Fit for Life: Are you ready for surgery?
Fotolia photo Columnist Donna Cotnam suggests water aerobics as a way of exercising without putting extra pressure on joints, especially for those preparing for surgery.
Over the past couple of years I have begun to notice more and more friends and acquaintances requiring surgery. Hips, knees and shoulders top the list. It has become a topic of conversation far too often. It could be that I’m getting older and so are my friends. As our body ages it doesn’t always respond the way it used to. All those years of ignoring the small aches and pains have now become so persistent that we can’t ignore them.
Many things contribute to the wearing down of joints. Athletic wear and tear – sport injuries that go untreated or misdiagnosed, repeated injuries, overuse of the muscles and joints, improper execution of an exercise, trauma to the joint such as a severe sprain or dislocation, carrying excess weight over the years and even genetics comes into play where the joints are concerned.
No matter how it happens when you get to the point that you require surgery the best thing to do is to be ready for it. Now before I continue let me just say that everyone’s situation is different and the advice I am giving may not apply to your situation. As with any type of exercise program you need to check with your doctor first, especially if you have any sort of pre-existing condition.
Most surgeries don’t just happen because you’ve had a sore knee or hip for a while. Odds are you have been suffering for a very long time. Once it’s determined that surgery is required, you should be asking your doctor and physiotherapist what exercises you can perform safely, in order to speed up the post-surgery healing process. Going into the surgery as healthy and strong as you can be, will definitely aid in your recovery.
Trying to strengthen of the muscles around the joints or lose some extra weight can only enhance your recuperation.

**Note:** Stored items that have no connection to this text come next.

-- ==== Sys2Proof/Syntax.lean ====
section
/-! DEFINITION. The instructions of the ISG-6410: one constructor for each row of the opcode table. The first 299 are
words (R58 to R81) with the fields of R60; the other 96 are the device steps of 95_what_each_step_holds, which have no
bits: their arguments name the agent that takes the step, or carry what comes from outside the device.
The words that may put themselves into TVAL or into the vector queue stand first: Lean's compiler can build only the first
244 constructors that have fields, so the decoder, which builds the others too, is not compiled; the kernel evaluates it. -/
namespace Sys2Proof

/-- A scope code (R67); codes 110 and 111 are reserved and have no constructor. -/
inductive Scope where
  | hart | core | clu | die | dev | sys
  deriving DecidableEq, Repr

/-- The three bits of a scope (R67). -/
def Scope.code : Scope → BitVec 3
  | .hart => 0 | .core => 1 | .clu => 2 | .die => 3 | .dev => 4 | .sys => 5

/-- The scope of three bits, none for a reserved code (R67, R80). -/
def Scope.ofCode (c : BitVec 3) : Option Scope :=
  match c.toNat with
  | 0 => some .hart | 1 => some .core | 2 => some .clu | 3 => some .die | 4 => some .dev | 5 => some .sys
  | _ => none

/-- The RM field of a scalar floating-point word (R68): a rounding mode of R38, or VTYPE.RM. -/
inductive Rm where
  | rne | rtz | rdn | rup | rna | dyn
  deriving DecidableEq, Repr

/-- The three bits of an RM field (R68). -/
def Rm.code : Rm → BitVec 3
  | .rne => 0 | .rtz => 1 | .rdn => 2 | .rup => 3 | .rna => 4 | .dyn => 7

/-- The RM field of three bits; 101 and 110 are reserved (R68). -/
def Rm.ofCode (c : BitVec 3) : Option Rm :=
  match c.toNat with
  | 0 => some .rne | 1 => some .rtz | 2 => some .rdn | 3 => some .rup | 4 => some .rna | 7 => some .dyn
  | _ => none

/-- The operation of an atomic (R68, R117): the OP and N fields. -/
inductive AmoOp where
  | add | and | or | xor | min | minn | max | maxn | swap | cas
  deriving DecidableEq, Repr

/-- The structure that a targeted self-test covers (R388): an SRAM row, an SRAM column, a quad of the core, the core, its cluster, a
DRAM channel. -/
inductive Tested where
  | row | column | quad (q : Nat) | core | cluster | channel
  deriving DecidableEq, Repr

/-- What a frame from another module asks of this module's home (R361): a load of 1 to 8 bytes, a store within a line, or an
atomic. -/
inductive RemoteOp where
  | load (bytes : Nat)
  | store (bytes : Nat) (data : BitVec 512)
  | atomic (op : AmoOp) (wide : Bool) (operand compare : BitVec 64)
  deriving DecidableEq, Repr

That said, you can’t just start from scratch if you are not accustomed to doing any physical activity. On the advice of a health-care professional, start preparing slowly.
My suggestion would be to get yourself into a pool. Done properly, water exercises can be the best thing for your joints. Since we are buoyant in water, there is very little stress on the joints. You have a greater range of motion, enabling the muscles around the joint to get stronger with a lower risk of injury. The water provides a sort of passive equalized resistance. Working with an experienced trainer will ensure that you are making safe progress within your body’s limitations.
Once your surgery is completed and it’s time for therapy, your physiotherapist will most likely get you continuing on the path you’re started prior to the surgery. Since muscle memory is vivid, the muscles required will know what to do. The key here is to be patient but persistent. Don’t give up on your therapy because you can’t see it working as quickly as you would like. Be diligent with your exercise and before long you will be doing things you never thought you would be to do again. So if you are heading for surgery go in ready!!!